The biotech stock published early safety and feasibility data in EuroPCR’s official EuroIntervention journal, showcasing how DurAVR can restore near-normal blood flow dynamics and maintain significant haemodynamic performance for up to a year.
Anteris’ first-in-class biomimetic aortic valve boasts an exceptional safety record, with no cases of mortality, disabling stroke, life-threatening bleeding, or myocardial infarction reported during any follow-up visits in the early study.

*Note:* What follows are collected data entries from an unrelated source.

-- ==== Sys2Proof/Machine/Fields.lean ====
section
/-!
DEFINITION. The names of the register fields of the register tables of spec/ (one constructor per field of a row, named
REGISTER_FIELD, or REGISTER where the register has one field), followed by the model's own scalar fields (INT: state that the
spec gives a unit but maps to no register), which begin with a lower-case x_. An instance number goes beside the name.
-/

namespace Sys2Proof.Machine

These promising initial results will soon be further validated in an FDA-approved early feasibility study.
Study says …
As published in EuroIntervention, Anteris’ first-in-human study recruited 13 patients with symptomatic severe aortic stenosis, each of whom received the DurAVR implant without any device-related complications.

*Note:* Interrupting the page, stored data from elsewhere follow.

/-- Registers of the PROG region, part 0. -/
def regsProg0 : List RegDesc :=
  [ ⟨0x1000000, [(64, 0x40, 1)], 0, [.TASK_CTL_REQ_START, .TASK_CTL_REQ_KILL, .TASK_CTL_CORE, .TASK_CTL_PRIO]⟩,
    ⟨0x1000004, [(64, 0x40, 1)], 0, [.TASK_ENTRY]⟩,
    ⟨0x1000008, [(64, 0x40, 1)], 0, [.TASK_STAT_STATE, .TASK_STAT_PC]⟩,
    ⟨0x100000C, [(64, 0x40, 1)], 0, [.TASK_FAULT]⟩,
    ⟨0x1000010, [(64, 0x40, 1)], 0, [.TASK_FLAGS]⟩,
    ⟨0x1000014, [(64, 0x40, 1)], 0, [.TASK_FSET]⟩,
    ⟨0x1000018, [(64, 0x40, 1)], 0, [.TASK_WMASK]⟩,
    ⟨0x100001C, [(64, 0x40, 1)], 0, [.TASK_WAKE]⟩,
    ⟨0x1000020, [(64, 0x40, 1)], 0, [.TASK_RUN]⟩,
    ⟨0x1010000, [(1024, 0x10, 1)], 0, [.TIM_ID]⟩,
    ⟨0x1010004, [(1024, 0x10, 1)], 0, [.TIM_CFG_IN_LAST, .TIM_CFG_Q, .TIM_CFG_RUN, .TIM_CFG_NOTE, .TIM_CFG_NTASK, .TIM_CFG_NFLAG, .TIM_CFG_UNIT, .TIM_CFG_TYPE]⟩,
    ⟨0x1010008, [(1024, 0x10, 1)], 0, [.TIM_PT]⟩,
    ⟨0x101000C, [(1024, 0x10, 1)], 0, [.TIM_ET]⟩,
    ⟨0x1020000, [(64, 0x20, 1)], 0, [.Q_CFG_EN, .Q_CFG_PKT, .Q_CFG_ATT, .Q_CFG_SIZE]⟩,
    ⟨0x1020004, [(64, 0x20, 1)], 0, [.Q_BASE]⟩,
    ⟨0x1020008, [(64, 0x20, 1)], 0, [.Q_LEVEL_UNCOMMIT, .Q_LEVEL_LEVEL]⟩,
    ⟨0x102000C, [(64, 0x20, 1)], 0, [.Q_IN]⟩,
    ⟨0x1020010, [(64, 0x20, 1)], 0, [.Q_OUT]⟩,
    ⟨0x1020014, [(64, 0x20, 1)], 0, [.Q_DROP]⟩,
    ⟨0x1020018, [(64, 0x20, 1)], 0, [.Q_RWD]⟩,
    ⟨0x102001C, [(64, 0x20, 1)], 0, [.Q_STAT_OVSZ, .Q_STAT_FULLSEEN]⟩,
    ⟨0x1030000, [(512, 0x10, 1)], 0, [.TR_VAL]⟩,
    ⟨0x1030004, [(512, 0x10, 1)], 0, [.TR_INFO_FTAG, .TR_INFO_TYPE, .TR_INFO_QUAL]⟩,
    ⟨0x1030008, [(512, 0x10, 1)], 0, [.TR_CNT]⟩ ]

/-- Registers of the PROG region, part 1. -/
def regsProg1 : List RegDesc :=
  [ ⟨0x103000C, [(512, 0x10, 1)], 0, [.TR_NOTE_EN, .TR_NOTE_TASK, .TR_NOTE_FLAG]⟩,
    ⟨0x1040000, [(64, 0x20, 1)], 0, [.CYC_CTL_EN, .CYC_CTL_OMODE]⟩,
    ⟨0x1040004, [(64, 0x20, 1)], 0, [.CYC_PER]⟩,
    ⟨0x1040008, [(64, 0x20, 1)], 0, [.CYC_OFF]⟩,
    ⟨0x104000C, [(64, 0x20, 1)], 0, [.CYC_WDOG]⟩,
    ⟨0x1040010, [(64, 0x20, 1)], 0, [.CYC_IIMG_CNT, .CYC_IIMG_ADDR]⟩,
    ⟨0x1040014, [(64, 0x20, 1)], 0, [.CYC_OIMG_CNT, .CYC_OIMG_ADDR]⟩,
    ⟨0x1040018, [(64, 0x20, 1)], 0, [.CYC_STAT_OVR, .CYC_STAT_BADDESC, .CYC_STAT_CONFLICT]⟩,
    ⟨0x104001C, [(64, 0x20, 1)], 0, [.CYC_MAXT]⟩,
    ⟨0x1050000, [], 0, [.WD_CTL]⟩,
    ⟨0x1050004, [], 0, [.WD_STAT_STOPPED, .WD_STAT_CAUSE, .WD_STAT_TASK]⟩,
    ⟨0x1050008, [], 0, [.WD_TICK]⟩,
    ⟨0x1060000, [], 0, [.CHG_REC]⟩,
    ⟨0x1060004, [], 0, [.CHG_CTL_GO, .CHG_CTL_ABORT, .CHG_CTL_CNT]⟩,
    ⟨0x1060008, [], 0, [.CHG_STAT_BUSY, .CHG_STAT_DONE, .CHG_STAT_ABANDONED, .CHG_STAT_REFUSE, .CHG_STAT_REF_ENTRY]⟩,
    ⟨0x106000C, [], 0, [.CHG_WAIT_LO]⟩,
    ⟨0x1060010, [], 0, [.CHG_WAIT_HI]⟩,
    ⟨0x1070010, [], 1, [.CFG_COMMIT_GO, .CFG_COMMIT_PENDING]⟩ ]

/-- Registers of the FIELD region, part 0. -/
def regsField0 : List RegDesc :=
  [ ⟨0x21000000, [(4, 0x10000, 8), (8, 0x100, 1)], 0, [.E_CFG_FILT, .E_CFG_INV, .E_CFG_MODE]⟩,
    ⟨0x21000004, [(4, 0x10000, 8), (8, 0x100, 1)], 0, [.E_SER_HALF, .E_SER_LEN, .E_SER_GRAY, .E_SER_PAR, .E_SER_TPAUSE]⟩,
    ⟨0x21000008, [(4, 0x10000, 8), (8, 0x100, 1)], 0, [.E_DEST_PDEST, .E_DEST_SDEST]⟩,
    ⟨0x2100000C, [(4, 0x10000, 8), (8, 0x100, 1)], 0, [.E_TIME_PERIOD, .E_TIME_TOFF]⟩,
    ⟨0x21000010, [(4, 0x10000, 8), (8, 0x100, 1)], 0, [.E_TOK_PEN, .E_TOK_SEN, .E_TOK_SFMT, .E_TOK_STILL_T, .E_TOK_SPHASE]⟩,
    ⟨0x21000014, [(4, 0x10000, 8), (8, 0x100, 1)], 0, [.E_STAT_STILL, .E_STAT_REV, .E_STAT_DIR, .E_STAT_CRCSEEN, .E_STAT_NOACKSEEN, .E_STAT_SERR, .E_STAT_SWARN, .E_STAT_HALLBAD, .E_STAT_ILLSEEN, .E_STAT_LVL, .E_STAT_SECTOR]⟩,
    ⟨0x21000018, [(4, 0x10000, 8), (8, 0x100, 1)], 0, [.E_CNT_LO]⟩,
    ⟨0x2100001C, [(4, 0x10000, 8), (8, 0x100, 1)], 0, [.E_CNT_HI]⟩,
    ⟨0x21000020, [(4, 0x10000, 8), (8, 0x100, 1)], 0, [.E_UP]⟩,
    ⟨0x21000024, [(4, 0x10000, 8), (8, 0x100, 1)], 0, [.E_DOWN]⟩,
    ⟨0x21000028, [(4, 0x10000, 8), (8, 0x100, 1)], 0, [.E_ADJ]⟩,
    ⟨0x2100002C, [(4, 0x10000, 8), (8, 0x100, 1)], 0, [.E_ADD]⟩,
    ⟨0x21000030, [(4, 0x10000, 8), (8, 0x100, 1)], 0, [.E_ILL]⟩,
    ⟨0x21000034, [(4, 0x10000, 8), (8, 0x100, 1)], 0, [.E_SERR_CRCE, .E_SERR_NOACK, .E_SERR_OVL]⟩,
    ⟨0x21000038, [(4, 0x10000, 8), (8, 0x100, 1)], 0, [.E_SPD]⟩,
    ⟨0x21000040, [(4, 0x10000, 8), (8, 0x100, 1)], 0, [.E_LCFG_EN, .E_LCFG_CONT, .E_LCFG_EDGE, .E_LCFG_GATE, .E_LCFG_SRC, .E_LCFG_NOTE, .E_LCFG_NTASK, .E_LCFG_NFLAG, .E_LCFG_LEVEL]⟩,
    ⟨0x21000044, [(4, 0x10000, 8), (8, 0x100, 1)], 0, [.E_LCNT]⟩,
    ⟨0x21000048, [(4, 0x10000, 8), (8, 0x100, 1)], 0, [.E_LTIME_TICK, .E_LTIME_PHASE]⟩,
    ⟨0x2100004C, [(4, 0x10000, 8), (8, 0x100, 1)], 0, [.E_LLOST]⟩,
    ⟨0x21000050, [(4, 0x10000, 8), (8, 0x100, 1)], 0, [.E_PCFG_PEN, .E_PCFG_PSD, .E_PCFG_OVF, .E_PCFG_PSRC, .E_PCFG_PSPACE]⟩,
    ⟨0x21000054, [(4, 0x10000, 8), (8, 0x100, 1)], 0, [.E_PRAT_NUM, .E_PRAT_DEN]⟩,
    ⟨0x21000058, [(4, 0x10000, 8), (8, 0x100, 1)], 0, [.E_POUT]⟩,
    ⟨0x2100005C, [(4, 0x10000, 8), (8, 0x100, 1)], 0, [.E_PLAG]⟩,
    ⟨0x21000060, [(4, 0x10000, 8), (8, 0x100, 1)], 0, [.E_PACC]⟩ ]

/-- Registers of the FIELD region, part 1. -/
def regsField1 : List RegDesc :=
  [ ⟨0x21040000, [(16, 0x4, 1)], 0, [.LIN_CFG_LEVEL, .LIN_CFG_FILT]⟩,
    ⟨0x21100000, [(4, 0x10000, 8), (8, 0x200, 1)], 0, [.AX_CFG_MODE, .AX_CFG_SLEN, .AX_CFG_WDSTOP, .AX_CFG_GRP, .AX_CFG_ENC, .AX_CFG_MSRC]⟩,
    ⟨0x21100004, [(4, 0x10000, 8), (8, 0x200, 1)], 0, [.AX_TIME_PERIOD, .AX_TIME_TOFF]⟩,
    ⟨0x21100008, [(4, 0x10000, 8), (8, 0x200, 1)], 0, [.AX_TOK_PEN, .AX_TOK_VEN, .AX_TOK_AEN, .AX_TOK_SPHASE]⟩,
    ⟨0x2110000C, [(4, 0x10000, 8), (8, 0x200, 1)], 0, [.AX_PVDEST_PDEST, .AX_PVDEST_VDEST]⟩,
    ⟨0x21100010, [(4, 0x10000, 8), (8, 0x200, 1)], 0, [.AX_ADEST]⟩,
    ⟨0x21100014, [(4, 0x10000, 8), (8, 0x200, 1)], 0, [.AX_VMAX]⟩,
    ⟨0x21100018, [(4, 0x10000, 8), (8, 0x200, 1)], 0, [.AX_AMAX]⟩,
    ⟨0x2110001C, [(4, 0x10000, 8), (8, 0x200, 1)], 0, [.AX_JMAX]⟩,
    ⟨0x21100020, [(4, 0x10000, 8), (8, 0x200, 1)], 0, [.AX_QAMAX]⟩,
    ⟨0x21100024, [(4, 0x10000, 8), (8, 0x200, 1)], 0, [.AX_QJMAX]⟩,
    ⟨0x21100028, [(4, 0x10000, 8), (8, 0x200, 1)], 0, [.AX_FEMAX]⟩,
    ⟨0x2110002C, [(4, 0x10000, 8), (8, 0x200, 1)], 0, [.AX_SLP_LO]⟩,
    ⟨0x21100030, [(4, 0x10000, 8), (8, 0x200, 1)], 0, [.AX_SLP_HI]⟩,
    ⟨0x21100034, [(4, 0x10000, 8), (8, 0x200, 1)], 0, [.AX_SLN_LO]⟩,
    ⟨0x21100038, [(4, 0x10000, 8), (8, 0x200, 1)], 0, [.AX_SLN_HI]⟩,
    ⟨0x2110003C, [(4, 0x10000, 8), (8, 0x200, 1)], 0, [.AX_TGT_LO]⟩,
    ⟨0x21100040, [(4, 0x10000, 8), (8, 0x200, 1)], 0, [.AX_TGT_HI]⟩,
    ⟨0x21100044, [(4, 0x10000, 8), (8, 0x200, 1)], 0, [.AX_CMD_GO, .AX_CMD_STOP, .AX_CMD_QSTOP, .AX_CMD_CLR]⟩,
    ⟨0x21100048, [(4, 0x10000, 8), (8, 0x200, 1)], 0, [.AX_STAT_STATE, .AX_STAT_SOFT_LIMIT, .AX_STAT_LIMIT_OVER, .AX_STAT_TGT_REJ, .AX_STAT_CMD_REJ, .AX_STAT_VLIM, .AX_STAT_CAUSE]⟩,
    ⟨0x2110004C, [(4, 0x10000, 8), (8, 0x200, 1)], 0, [.AX_POS_LO]⟩,
    ⟨0x21100050, [(4, 0x10000, 8), (8, 0x200, 1)], 0, [.AX_POS_HI]⟩,
    ⟨0x21100054, [(4, 0x10000, 8), (8, 0x200, 1)], 0, [.AX_VEL]⟩,
    ⟨0x21100058, [(4, 0x10000, 8), (8, 0x200, 1)], 0, [.AX_ACC]⟩ ]

/-- Registers of the FIELD region, part 2. -/
def regsField2 : List RegDesc :=
  [ ⟨0x2110005C, [(4, 0x10000, 8), (8, 0x200, 1)], 0, [.AX_STOPD]⟩,
    ⟨0x21100060, [(4, 0x10000, 8), (8, 0x200, 1)], 0, [.AX_GNUM]⟩,
    ⟨0x21100064, [(4, 0x10000, 8), (8, 0x200, 1)], 0, [.AX_GDEN]⟩,
    ⟨0x21100068, [(4, 0x10000, 8), (8, 0x200, 1)], 0, [.AX_CAM_PERIODIC, .AX_CAM_K, .AX_CAM_CBASE]⟩,
    ⟨0x2110006C, [(4, 0x10000, 8), (8, 0x200, 1)], 0, [.AX_CSPAN]⟩,
    ⟨0x21140000, [(8, 0x40, 1)], 0, [.G_CFG_EN, .G_CFG_QUEUE]⟩,
    ⟨0x21140004, [(8, 0x40, 1)], 0, [.G_VPATH]⟩,
    ⟨0x21140008, [(8, 0x40, 1)], 0, [.G_APATH]⟩,
    ⟨0x2114000C, [(8, 0x40, 1)], 0, [.G_JPATH]⟩,
    ⟨0x21140010, [(8, 0x40, 1)], 0, [.G_QAPATH]⟩,
    ⟨0x21140014, [(8, 0x40, 1)], 0, [.G_QJPATH]⟩,
    ⟨0x21140018, [(8, 0x40, 1)], 0, [.G_JVEL]⟩,
    ⟨0x2114001C, [(8, 0x40, 1)], 0, [.G_CMD_START, .G_CMD_STOP, .G_CMD_QSTOP, .G_CMD_FLUSH]⟩,
    ⟨0x21140020, [(8, 0x40, 1)], 0, [.G_STAT_STATE, .G_STAT_BADSEG, .G_STAT_CMD_REJ, .G_STAT_ID]⟩,
    ⟨0x21140024, [(8, 0x40, 1)], 0, [.G_DONE]⟩,
    ⟨0x21140028, [(8, 0x40, 1)], 0, [.G_STARVE]⟩,
    ⟨0x21180000, [(8, 0x40, 1)], 0, [.PWM_CFG_EN, .PWM_CFG_POLH, .PWM_CFG_POLL, .PWM_CFG_DUP, .PWM_CFG_PPER, .PWM_CFG_POFF, .PWM_CFG_PPH]⟩,
    ⟨0x21180004, [(8, 0x40, 1)], 0, [.PWM_DT]⟩,
    ⟨0x21180008, [(8, 0x40, 1)], 0, [.PWM_TRIP_TRIPPED, .PWM_TRIP_LEVEL, .PWM_TRIP_TPOL, .PWM_TRIP_TSTOP, .PWM_TRIP_TFILT]⟩,
    ⟨0x2118000C, [(8, 0x40, 1)], 0, [.PWM_CMPU]⟩,
    ⟨0x21180010, [(8, 0x40, 1)], 0, [.PWM_CMPV]⟩,
    ⟨0x21180014, [(8, 0x40, 1)], 0, [.PWM_CMPW]⟩,
    ⟨0x21180018, [(8, 0x40, 1)], 0, [.PWM_STAT_CLAMP, .PWM_STAT_STOP0]⟩,
    ⟨0x21190000, [(16, 0x40, 1)], 0, [.ST_CFG_EN, .ST_CFG_MRES, .ST_CFG_INV, .ST_CFG_TBL, .ST_CFG_TOFFM, .ST_CFG_THOLD]⟩ ]

/-- Registers of the FIELD region, part 3. -/
def regsField3 : List RegDesc :=
  [ ⟨0x21190004, [(16, 0x40, 1)], 0, [.ST_CUR_IMAX, .ST_CUR_IMIN, .ST_CUR_IHOLD]⟩,
    ⟨0x21190008, [(16, 0x40, 1)], 0, [.ST_LOAD_LHI, .ST_LOAD_LLO, .ST_LOAD_LOAD, .ST_LOAD_ICUR]⟩,
    ⟨0x2119000C, [(16, 0x40, 1)], 0, [.ST_SVMAX]⟩,
    ⟨0x21190010, [(16, 0x40, 1)], 0, [.ST_SAMAX]⟩,
    ⟨0x21190014, [(16, 0x40, 1)], 0, [.ST_TGT]⟩,
    ⟨0x21190018, [(16, 0x40, 1)], 0, [.ST_POS]⟩,
    ⟨0x2119001C, [(16, 0x40, 1)], 0, [.ST_STAT_HLIM, .ST_STAT_MOVING, .ST_STAT_HOLD, .ST_STAT_STOP0, .ST_STAT_HYSTA, .ST_STAT_HYSTB]⟩,
    ⟨0x21190020, [(16, 0x40, 1)], 0, [.ST_FCHOP_FA, .ST_FCHOP_FB]⟩,
    ⟨0x21200000, [(4, 0x10000, 4), (4, 0x400, 1)], 0, [.SD_CFG_EN, .SD_CFG_LP, .SD_CFG_NENT]⟩,
    ⟨0x21200004, [(4, 0x10000, 4), (4, 0x400, 1)], 0, [.SD_STAT_ABORT, .SD_STAT_CALSUSP, .SD_STAT_URGACT, .SD_STAT_ENTRY]⟩,
    ⟨0x21200008, [(4, 0x10000, 4), (4, 0x400, 1)], 0, [.SD_URG_OSR, .SD_URG_SPHASE, .SD_URG_FILT, .SD_URG_GAIN, .SD_URG_CH, .SD_URG_TRIG]⟩,
    ⟨0x2120000C, [(4, 0x10000, 4), (4, 0x400, 1)], 0, [.SD_UTIME_PERIOD, .SD_UTIME_TOFF]⟩,
    ⟨0x21200010, [(4, 0x10000, 4), (4, 0x400, 1)], 0, [.SD_UCTL_REQ, .SD_UCTL_BUSY, .SD_UCTL_NOTE, .SD_UCTL_NTASK, .SD_UCTL_NFLAG, .SD_UCTL_REJ]⟩,
    ⟨0x21200014, [(4, 0x10000, 4), (4, 0x400, 1)], 0, [.SD_URES]⟩,
    ⟨0x21200018, [(4, 0x10000, 4), (4, 0x400, 1)], 0, [.SD_UINFO_QUAL, .SD_UINFO_CNT]⟩,
    ⟨0x21200040, [(4, 0x10000, 64), (4, 0x400, 16), (16, 0x4, 1)], 0, [.SD_SEQ_OSR, .SD_SEQ_REP, .SD_SEQ_FILT, .SD_SEQ_GAIN, .SD_SEQ_CH]⟩,
    ⟨0x21202000, [(4, 0x10000, 16), (16, 0x40, 1)], 0, [.AIN_CFG_OWEN, .AIN_CFG_OWI]⟩,
    ⟨0x21202004, [(4, 0x10000, 16), (16, 0x40, 1)], 0, [.AIN_TIME_PERIOD, .AIN_TIME_TOFF]⟩,
    ⟨0x21202008, [(4, 0x10000, 16), (16, 0x40, 1)], 0, [.AIN_TOK_TEN, .AIN_TOK_SPHASE, .AIN_TOK_DEST]⟩,
    ⟨0x2120200C, [(4, 0x10000, 16), (16, 0x40, 1)], 0, [.AIN_OWTH]⟩,
    ⟨0x21202010, [(4, 0x10000, 16), (16, 0x40, 1)], 0, [.AIN_RLO]⟩,
    ⟨0x21202014, [(4, 0x10000, 16), (16, 0x40, 1)], 0, [.AIN_RHI]⟩,
    ⟨0x21202018, [(4, 0x10000, 16), (16, 0x40, 1)], 0, [.AIN_RES]⟩,
    ⟨0x2120201C, [(4, 0x10000, 16), (16, 0x40, 1)], 0, [.AIN_RINFO_QUAL, .AIN_RINFO_CNT]⟩ ]

/-- Registers of the FIELD region, part 4. -/
def regsField4 : List RegDesc :=
  [ ⟨0x21250000, [], 0, [.CAL_CTL_CMD, .CAL_CTL_TGT, .CAL_CTL_CH, .CAL_CTL_GAIN, .CAL_CTL_NAVG]⟩,
    ⟨0x21250004, [], 0, [.CAL_OSR]⟩,
    ⟨0x21250008, [], 0, [.CAL_REF]⟩,
    ⟨0x2125000C, [], 0, [.CAL_MLO]⟩,
    ⟨0x21250010, [], 0, [.CAL_MHI]⟩,
    ⟨0x21250014, [], 0, [.CAL_STAT_BUSY, .CAL_STAT_DONE, .CAL_STAT_ACTIVE, .CAL_STAT_ERR]⟩,
    ⟨0x21250018, [], 0, [.CAL_OFS]⟩,
    ⟨0x2125001C, [], 0, [.CAL_GAIN]⟩,
    ⟨0x21240000, [(10, 0x40, 1)], 0, [.SAR_CFG_EN, .SAR_CFG_SPHASE]⟩,
    ⟨0x21240004, [(10, 0x40, 1)], 0, [.SAR_TIME_PERIOD, .SAR_TIME_TOFF]⟩,
    ⟨0x21240008, [(10, 0x40, 1)], 0, [.SAR_SEN]⟩,
    ⟨0x2124000C, [(10, 0x40, 4), (4, 0x4, 1)], 0, [.SAR_SUB_DESTA, .SAR_SUB_DESTB]⟩,
    ⟨0x2124001C, [(10, 0x40, 1)], 0, [.SAR_RES_CODEA, .SAR_RES_CODEB]⟩,
    ⟨0x21240020, [(10, 0x40, 1)], 0, [.SAR_STAT_COLL, .SAR_STAT_CLIPB, .SAR_STAT_CLIPA]⟩,
    ⟨0x21203000, [(4, 0x10000, 8), (8, 0x40, 1)], 0, [.AOUT_CFG_EN, .AOUT_CFG_MDROP, .AOUT_CFG_AFORCE, .AOUT_CFG_ADIR, .AOUT_CFG_AQMASK]⟩,
    ⟨0x21203004, [(4, 0x10000, 8), (8, 0x40, 1)], 0, [.AOUT_ALM_AHI, .AOUT_ALM_ALO]⟩,
    ⟨0x21203008, [(4, 0x10000, 8), (8, 0x40, 1)], 0, [.AOUT_LIM_LHI, .AOUT_LIM_LLO]⟩,
    ⟨0x2120300C, [(4, 0x10000, 8), (8, 0x40, 1)], 0, [.AOUT_STAT_HEADROOM, .AOUT_STAT_HRSEEN, .AOUT_STAT_CLAMP, .AOUT_STAT_ALARM, .AOUT_STAT_CODE]⟩,
    ⟨0x21203400, [(4, 0x10000, 1)], 0, [.FM_CFG_EN, .FM_CFG_CHAN, .FM_CFG_CDTH, .FM_CFG_TXQ, .FM_CFG_RXQ]⟩,
    ⟨0x21203404, [(4, 0x10000, 1)], 0, [.FM_STAT_CD, .FM_STAT_TX, .FM_STAT_CHPEND]⟩,
    ⟨0x21203408, [(4, 0x10000, 1)], 0, [.FM_ERR_PERR, .FM_ERR_FERR]⟩,
    ⟨0x2120340C, [(4, 0x10000, 1)], 0, [.FM_LOST]⟩,
    ⟨0x21300000, [(20, 0x2000, 1)], 0, [.OL_CFG_EN, .OL_CFG_SAFE, .OL_CFG_CYC, .OL_CFG_COFF, .OL_CFG_WD]⟩,
    ⟨0x21300004, [(20, 0x2000, 1)], 0, [.OL_TIME_TXD, .OL_TIME_RTTMAX]⟩ ]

Favourable haemodynamic results were observed at six months, while results were sustained at one year in patients who completed the one-year follow-up at the time the paper was submitted.
In parallel to the publication, Dr Susheel Kodali presented an expanded first-in-human data set — incorporating post-procedural data for another seven patients — during a scientific session at EuroPCR 2023.
Dr Kodali said: “In the short-term, the haemodynamics are amazing, and that’s one of the things I’m excited about…when you look at 3D echo, the leaflets really open to the frame edge, and that’s different than what we see with other valves.”
Technically speaking, the post-procedure haemodynamics reveal the average effective orifice area increased by 307% from baseline — an indicator of a patient’s increased long-term survival and exercise capacity.
The findings also indicate that a mean pressure gradient reduced by 84% across the valve from baseline.
Anteris chief medical officer Dr Chris Meduri was also upbeat about the early findings, noting there was more data to come as the company continues its studies.
“Preliminary results from the first-in-human study with DurAVR demonstrate a good safety profile with promising haemodynamic performance sustained at one year and restoration of near-normal flow dynamics.
“The results are encouraging, and we look forward to validating the data as we study more patients.”